Impacts: The Coral Disease & Restoration efforts had strong educational and community components. The team trained local “coral first responders” in disease identification and treatment (applying antibiotic paste to infected corals, a method that has helped save some colonies). They held demonstrations for dive shops and volunteers on how to spot diseases and what data to report, creating a network of citizen scientists monitoring reef health. On the restoration side, they worked with the private sector and NGOs – for example, Coral World and The Nature Conservancy – to expand nursery space and coordinate outplanting efforts territory-wide. The installation of informative signage at restoration sites (like Lovango Cay, where a sign now explains the ongoing coral planting project) helped publicize the work and its importance. Through VI-EPSCoR, several UVI students got involved in both lab and field aspects, from assisting with coral disease experiments to physically outplanting corals during internships. This hands-on experience is irreplaceable for building local expertise in reef management. (Image suggestion: A split-frame image with one side showing a coral with disease lesions (to illustrate the problem) and the other side showing divers outplanting healthy corals onto a reef (the solution), would capture this team’s dual focus.)

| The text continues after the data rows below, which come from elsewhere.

-- ==== Sys2Proof/Laws/PerInstr.lean ====
section
/-! SUPPORT. Per-command facts about the syntax: the encoding of every command has its opcode in bits 7:0, zero in bits
31:24, and matches a row of the opcode table that bears the command's mnemonic (30_encoding.md R90, R92, R95). -/

namespace Sys2Proof.Laws.EncodesItsRow

/-- The command is well formed, its word holds its opcode and no reserved bit, and its word matches its row. -/
def Statement (i : Instr) : Prop :=
  i.wf = true ∧ opcField (encode i) = i.opcode ∧ zField (encode i) = 0 ∧
    ∃ r ∈ opcodeRows, r.mnemonic = i.mnemonic ∧ r.matches (encode i) = true

end Sys2Proof.Laws.EncodesItsRow

namespace Sys2Proof.Laws

open Sys2Proof

theorem opcField_commandWord (o a b : Byte) : opcField (commandWord o a b) = o := by
  apply BitVec.eq_of_getLsbD_eq
  intro i hi
  simp only [opcField, commandWord, BitVec.getLsbD_extractLsb', BitVec.getLsbD_or, BitVec.getLsbD_shiftLeft,
    BitVec.getLsbD_setWidth]
  have h1 : i < 32 := by omega
  have h2 : i < 16 := by omega
  simp [h1, h2, hi]

theorem zField_commandWord (o a b : Byte) : zField (commandWord o a b) = 0 := by
  apply BitVec.eq_of_getLsbD_eq
  intro i hi
  simp only [zField, commandWord, BitVec.getLsbD_extractLsb', BitVec.getLsbD_or, BitVec.getLsbD_shiftLeft,
    BitVec.getLsbD_setWidth]
  have h0 : 8 ≤ 24 + i := by omega
  have h1 : 8 ≤ 24 + i - 8 := by omega
  have h2 : 8 ≤ 24 + i - 16 := by omega
  simp [BitVec.getLsbD_of_ge, h0, h1, h2]

/-- A row that looks at the opcode and the reserved byte only (R95: the command takes `A` and `B`). -/
theorem and_mask_ab (o a b : Byte) : commandWord o a b &&& 0xFF0000FF = commandWord o 0 0 := by
  apply BitVec.eq_of_getLsbD_eq
  intro i hi
  simp only [commandWord, BitVec.getLsbD_and, BitVec.getLsbD_or, BitVec.getLsbD_shiftLeft, BitVec.getLsbD_setWidth]
  interval_cases i <;> simp [BitVec.getLsbD_of_ge]

/-- A row that ignores `B` only. -/
theorem and_mask_b (o b : Byte) : commandWord o 0 b &&& 0xFF00FFFF = commandWord o 0 0 := by
  apply BitVec.eq_of_getLsbD_eq
  intro i hi
  simp only [commandWord, BitVec.getLsbD_and, BitVec.getLsbD_or, BitVec.getLsbD_shiftLeft, BitVec.getLsbD_setWidth]
  interval_cases i <;> simp [BitVec.getLsbD_of_ge]

theorem EncodesItsRow.nop : EncodesItsRow.Statement .nop :=
  ⟨rfl, opcField_commandWord .., zField_commandWord .., opcodeRows[0], by simp [opcodeRows], rfl, rfl⟩

theorem EncodesItsRow.clr : EncodesItsRow.Statement .clr :=
  ⟨rfl, opcField_commandWord .., zField_commandWord .., opcodeRows[1], by simp [opcodeRows], rfl, rfl⟩

theorem EncodesItsRow.gfmul (a b : Byte) : EncodesItsRow.Statement (.gfmul a b) :=
  ⟨rfl, opcField_commandWord .., zField_commandWord .., opcodeRows[2], by simp [opcodeRows], rfl,
    beq_iff_eq.mpr (and_mask_ab 0x10 a b)⟩

theorem EncodesItsRow.wenc : EncodesItsRow.Statement .wenc :=
  ⟨rfl, opcField_commandWord .., zField_commandWord .., opcodeRows[3], by simp [opcodeRows], rfl, rfl⟩

theorem EncodesItsRow.wdec : EncodesItsRow.Statement .wdec :=
  ⟨rfl, opcField_commandWord .., zField_commandWord .., opcodeRows[4], by simp [opcodeRows], rfl, rfl⟩

theorem EncodesItsRow.rspoly : EncodesItsRow.Statement .rspoly :=
  ⟨rfl, opcField_commandWord .., zField_commandWord .., opcodeRows[5], by simp [opcodeRows], rfl, rfl⟩

theorem EncodesItsRow.rscreate : EncodesItsRow.Statement .rscreate :=
  ⟨rfl, opcField_commandWord .., zField_commandWord .., opcodeRows[6], by simp [opcodeRows], rfl, rfl⟩

theorem EncodesItsRow.rsverify : EncodesItsRow.Statement .rsverify :=
  ⟨rfl, opcField_commandWord .., zField_commandWord .., opcodeRows[7], by simp [opcodeRows], rfl, rfl⟩

theorem EncodesItsRow.interp (a b : Byte) : EncodesItsRow.Statement (.interp a b) :=
  ⟨rfl, opcField_commandWord .., zField_commandWord .., opcodeRows[8], by simp [opcodeRows], rfl,
    beq_iff_eq.mpr (and_mask_ab 0x40 a b)⟩

theorem EncodesItsRow.split (a b : Byte) : EncodesItsRow.Statement (.split a b) :=
  ⟨rfl, opcField_commandWord .., zField_commandWord .., opcodeRows[9], by simp [opcodeRows], rfl,
    beq_iff_eq.mpr (and_mask_ab 0x41 a b)⟩

theorem EncodesItsRow.srecover (t : Byte) : EncodesItsRow.Statement (.srecover t) :=
  ⟨rfl, opcField_commandWord .., zField_commandWord .., opcodeRows[10], by simp [opcodeRows], rfl,
    beq_iff_eq.mpr (and_mask_b 0x42 t)⟩

theorem EncodesItsRow.fenc : EncodesItsRow.Statement .fenc :=
  ⟨rfl, opcField_commandWord .., zField_commandWord .., opcodeRows[11], by simp [opcodeRows], rfl, rfl⟩

theorem EncodesItsRow.fdec : EncodesItsRow.Statement .fdec :=
  ⟨rfl, opcField_commandWord .., zField_commandWord .., opcodeRows[12], by simp [opcodeRows], rfl, rfl⟩

theorem EncodesItsRow.shenc : EncodesItsRow.Statement .shenc :=
  ⟨rfl, opcField_commandWord .., zField_commandWord .., opcodeRows[13], by simp [opcodeRows], rfl, rfl⟩

theorem EncodesItsRow.shdec : EncodesItsRow.Statement .shdec :=
  ⟨rfl, opcField_commandWord .., zField_commandWord .., opcodeRows[14], by simp [opcodeRows], rfl, rfl⟩

theorem EncodesItsRow.check1 : EncodesItsRow.Statement .check1 :=
  ⟨rfl, opcField_commandWord .., zField_commandWord .., opcodeRows[15], by simp [opcodeRows], rfl, rfl⟩

theorem EncodesItsRow.generate : EncodesItsRow.Statement .generate :=
  ⟨rfl, opcField_commandWord .., zField_commandWord .., opcodeRows[16], by simp [opcodeRows], rfl, rfl⟩

theorem EncodesItsRow.recover : EncodesItsRow.Statement .recover :=
  ⟨rfl, opcField_commandWord .., zField_commandWord .., opcodeRows[17], by simp [opcodeRows], rfl, rfl⟩

end Sys2Proof.Laws
end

In summary, the Coral Disease research provided actionable insight that cooler, cleaner waters help keep corals healthy, reinforcing policies to curb coastal pollution and support marine protected areas. The Restoration research demonstrated that we can actively assist reef recovery, and it refined the techniques to do so effectively in USVI conditions – knowledge that will be applied in future large-scale restoration initiatives. Together, these efforts addressed strategic goals of understanding drivers of coral decline and developing science-based interventions to enhance reef resilience.

 

Dr. Marilyn Brandt

Marilyn Brandt is a Research Professor of Marine and Environmental Science at the University of the Virgin Islands (UVI). She fell in love with the Caribbean in college when she visited a childhood friend and pen pal in Trinidad. She went on to study Caribbean coral disease ecology while earning a bachelor’s degree in biology from New York University and then her Ph.D. in marine biology and fisheries from the University of Miami. She moved to St. Thomas to join the research faculty in the Center for Marine and Environmental Studies at UVI in 2010. Her research focuses on understanding how disease is damaging coral reefs and how coral conservation and restoration can reverse that damage. She is the Research Team Lead and an Executive Team member for the U.S. Virgin Islands Coral Disease Advisory Committee and she directs Reef Response, a coral restoration program at UVI which is focused on science-based coral restoration in the northern U.S. Virgin Islands.